### Exercise aim
Among the entries below, only the lines starting at the one with "let en := bs.map (·.isSome)" and ending at the one with "let rest (l", both included, are to be printed exactly.

Records supplied section start

-- ==== Sys2Proof/Machine/Mem.lean ====
section
/-! DEFINITION. Byte memories in one canonical form, with the poison and the uncorrectable marks of each 64-byte
beat (14_memory_system.md, R422, R433). -/

namespace Sys2Proof.Machine

/-- A byte memory. `cells` lists, by strictly rising address, the bytes that differ from what an unlisted address
reads as; `poison` lists the 64-byte beats that hold the poison code, `ue` the 8-byte words that hold an
uncorrectable error, `ce` those that hold one that each read corrects; `undef` names the undefined content that unlisted bytes have after R407 or R593, `none` for zeros. -/
structure Mem where
  cells : List Host.Cell := []
  poison : List Nat := []
  ue : List Nat := []
  ce : List Nat := []
  undef : Option Nat := none
  deriving DecidableEq, Repr

/-- What an unlisted address reads as. -/
def Mem.unlisted (m : Mem) (a : Nat) : Byte :=
  match m.undef with
  | none => 0
  | some e => Config.freeByte e a

/-- The listed value at `a`. -/
def amGet {α : Type} : List (Nat × α) → Nat → Option α
  | [], _ => none
  | (b, v) :: l, a => if b = a then some v else amGet l a

/-- Insert or replace the value at `a`, in the order of rising keys. -/
def amPut {α : Type} : List (Nat × α) → Nat → α → List (Nat × α)
  | [], a, v => [(a, v)]
  | (b, w) :: l, a, v =>
    if b = a then (a, v) :: l else if a < b then (a, v) :: (b, w) :: l else (b, w) :: amPut l a v

/-- Take what stands at `a` out. -/
def amDel {α : Type} : List (Nat × α) → Nat → List (Nat × α)
  | [], _ => []
  | (b, w) :: l, a => if b = a then amDel l a else (b, w) :: amDel l a

/-- The byte at address `a`. -/
def Mem.byte (m : Mem) (a : Nat) : Byte := (amGet m.cells a).getD (m.unlisted a)

/-- Write one byte; the value an unlisted address reads as removes the entry. -/
def Mem.setByte (m : Mem) (a : Nat) (v : Byte) : Mem :=
  { m with cells := if v = m.unlisted a then amDel m.cells a else amPut m.cells a v }

/-- The canonical form: addresses strictly rise and no entry equals what an unlisted address reads as. -/
abbrev Mem.wf (m : Mem) : Prop :=
  m.cells.Pairwise (fun x y => x.1 < y.1) ∧ (∀ c ∈ m.cells, c.2 ≠ m.unlisted c.1) ∧
    m.poison.Pairwise (· < ·) ∧ m.ue.Pairwise (· < ·) ∧ m.ce.Pairwise (· < ·)

/-- `n` bytes from `a` up. -/
def Mem.read (m : Mem) (a n : Nat) : List Byte := (List.range n).map fun i => m.byte (a + i)

/-- Little-endian number of `n` bytes at `a`. -/
def Mem.readNat (m : Mem) (a n : Nat) : Nat := leNat (m.read a n)

/-- Write bytes from `a` up. -/
def Mem.write (m : Mem) (a : Nat) : List Byte → Mem
  | [] => m
  | b :: bs => (m.setByte a b).write (a + 1) bs

/-- The 64-byte beats that `n` bytes at `a` touch. -/
def beatsOf (a n : Nat) : List Nat :=
  if n = 0 then [] else rangeFrom (a / 64) ((a + n - 1) / 64 + 1 - a / 64)

/-- Does one of the `n` bytes from `a` lie in a word with an uncorrectable error? `a` and `n` are multiples of 8. -/
def Mem.hit (m : Mem) (a n : Nat) : Bool := m.ue.any fun w => decide (a ≤ 8 * w) && decide (8 * w < a + n)

/-- Does beat `k` read with a corrected error and no uncorrectable one (R422, R433)? -/
def Mem.fixes (m : Mem) (k : Nat) : Bool := m.ce.any (fun w => w / 8 == k) && !m.hit (64 * k) 64

/-- Does beat `k` read poisoned: the poison code or an uncorrectable error? -/
def Mem.bad (m : Mem) (k : Nat) : Bool := m.poison.contains k || m.hit (64 * k) 64

/-- Does any beat of the range read poisoned? -/
def Mem.badRange (m : Mem) (a n : Nat) : Bool := (beatsOf a n).any m.bad

/-- Beats of the range that read uncorrectable. -/
def Mem.ueBeats (m : Mem) (a n : Nat) : List Nat := (beatsOf a n).filter fun k => m.hit (64 * k) 64

/-- A soft error strikes the 8-byte words from `w` on, `n` of them: one that reads correct, or an uncorrectable one (R422,
R433). -/
def Mem.strike (m : Mem) (w n : Nat) (bad : Bool) : Mem :=
  let add (l : List Nat) : List Nat := (rangeFrom w n).foldl (fun l w => insertSorted w l) l
  if bad then { m with ue := add m.ue } else { m with ce := add m.ce }

/-- Mark a beat poisoned, which replaces an uncorrectable content. -/
def Mem.setPoison (m : Mem) (k : Nat) : Mem :=
  { m with
    poison := insertSorted k m.poison
    ue := m.ue.filter fun w => w / 8 != k
    ce := m.ce.filter fun w => w / 8 != k }

/-- Clear every mark of a beat. -/
def Mem.clearBeat (m : Mem) (k : Nat) : Mem :=
  { m with
    poison := removeAll k m.poison
    ue := m.ue.filter fun w => w / 8 != k
    ce := m.ce.filter fun w => w / 8 != k }

/-- Is byte `i` among those that a write at `a` enables? -/
def wrote (a : Nat) (en : List Bool) (i : Nat) : Bool := decide (a ≤ i) && en.getD (i - a) false

/-- Units of `g` bytes that a write covers in part while one of their words reads uncorrectable: what it merges with is
an uncorrectable read (R422 with units of 8 bytes, R433 with 64). -/
def Mem.merges (g : Nat) (m : Mem) (a : Nat) (en : List Bool) : List Nat :=
  if m.ue.isEmpty then []
  else (rangeFrom (a / g) ((a + en.length - 1) / g + 1 - a / g)).filter fun u =>
    m.hit (g * u) g && (rangeFrom (g * u) g).any (wrote a en) && !(rangeFrom (g * u) g).all (wrote a en)

/-- Units of `g` bytes that a write covers in part while one of their words reads corrected and none uncorrectable. -/
def Mem.mends (g : Nat) (m : Mem) (a : Nat) (en : List Bool) : List Nat :=
  if m.ce.isEmpty then []
  else (rangeFrom (a / g) ((a + en.length - 1) / g + 1 - a / g)).filter fun u =>
    !m.hit (g * u) g && (m.ce.any fun w => decide (8 * w / g = u)) &&
      (rangeFrom (g * u) g).any (wrote a en) && !(rangeFrom (g * u) g).all (wrote a en)

/-- Write the enabled bytes. -/
def Mem.writeSome (m : Mem) (a : Nat) : List (Option Byte) → Mem
  | [] => m
  | b :: bs => (match b with | some v => m.setByte a v | none => m).writeSome (a + 1) bs

/-- A store of the bytes that are there, to an array whose code covers `g` bytes. A touched beat takes the poison of the
store, and of a merge with an uncorrectable unit; a clean store of a whole beat clears it. Every touched unit has a
good code afterwards (R422, R433). -/
def Mem.put (g : Nat) (m : Mem) (a : Nat) (bs : List (Option Byte)) (pois : Bool) : Mem :=
  let en := bs.map (·.isSome)
  let ms := m.merges g a en
  let mark (m : Mem) (k : Nat) : Mem :=
    if !(rangeFrom (64 * k) 64).any (wrote a en) then m
    else if pois || ms.any fun u => g * u / 64 == k then { m with poison := insertSorted k m.poison }
    else if (rangeFrom (64 * k) 64).all (wrote a en) then { m with poison := removeAll k m.poison }
    else m
  let rest (l : List Nat) : List Nat := l.filter fun w => !(rangeFrom (8 * w / g * g) g).any (wrote a en)
  ((beatsOf a bs.length).foldl mark { m with ue := rest m.ue, ce := rest m.ce }).writeSome a bs

/-- Store bytes to an on-chip array, whose code covers 8 bytes (R422). -/
def Mem.store (m : Mem) (a : Nat) (bs : List Byte) (pois : Bool) : Mem := m.put 8 a (bs.map some) pois

/-- Store bytes to LPDDR5X, whose code covers a beat (R433). -/
def Mem.storeBeat (m : Mem) (a : Nat) (bs : List Byte) (pois : Bool) : Mem := m.put 64 a (bs.map some) pois

/-- Units that a store of `n` bytes merges with. -/
def Mem.mergeUe (g : Nat) (m : Mem) (a n : Nat) : List Nat := m.merges g a (List.replicate n true)

/-- Units that a store of `n` bytes reads corrected to merge with. -/
def Mem.mergeCe (g : Nat) (m : Mem) (a n : Nat) : List Nat := m.mends g a (List.replicate n true)

/-- A memory that reads as zero throughout. -/
def Mem.empty : Mem := {}

/-- A memory of undefined content number `e`. -/
def Mem.undefined (e : Nat) : Mem := { undef := some e }

end Sys2Proof.Machine
end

Records supplied section end

### Written solution
  let en := bs.map (·.isSome)
  let ms := m.merges g a en
  let mark (m : Mem) (k : Nat) : Mem :=
    if !(rangeFrom (64 * k) 64).any (wrote a en) then m
    else if pois || ms.any fun u => g * u / 64 == k then { m with poison := insertSorted k m.poison }
    else if (rangeFrom (64 * k) 64).all (wrote a en) then { m with poison := removeAll k m.poison }
    else m
  let rest (l : List Nat) : List Nat := l.filter fun w => !(rangeFrom (8 * w / g * g) g).any (wrote a en)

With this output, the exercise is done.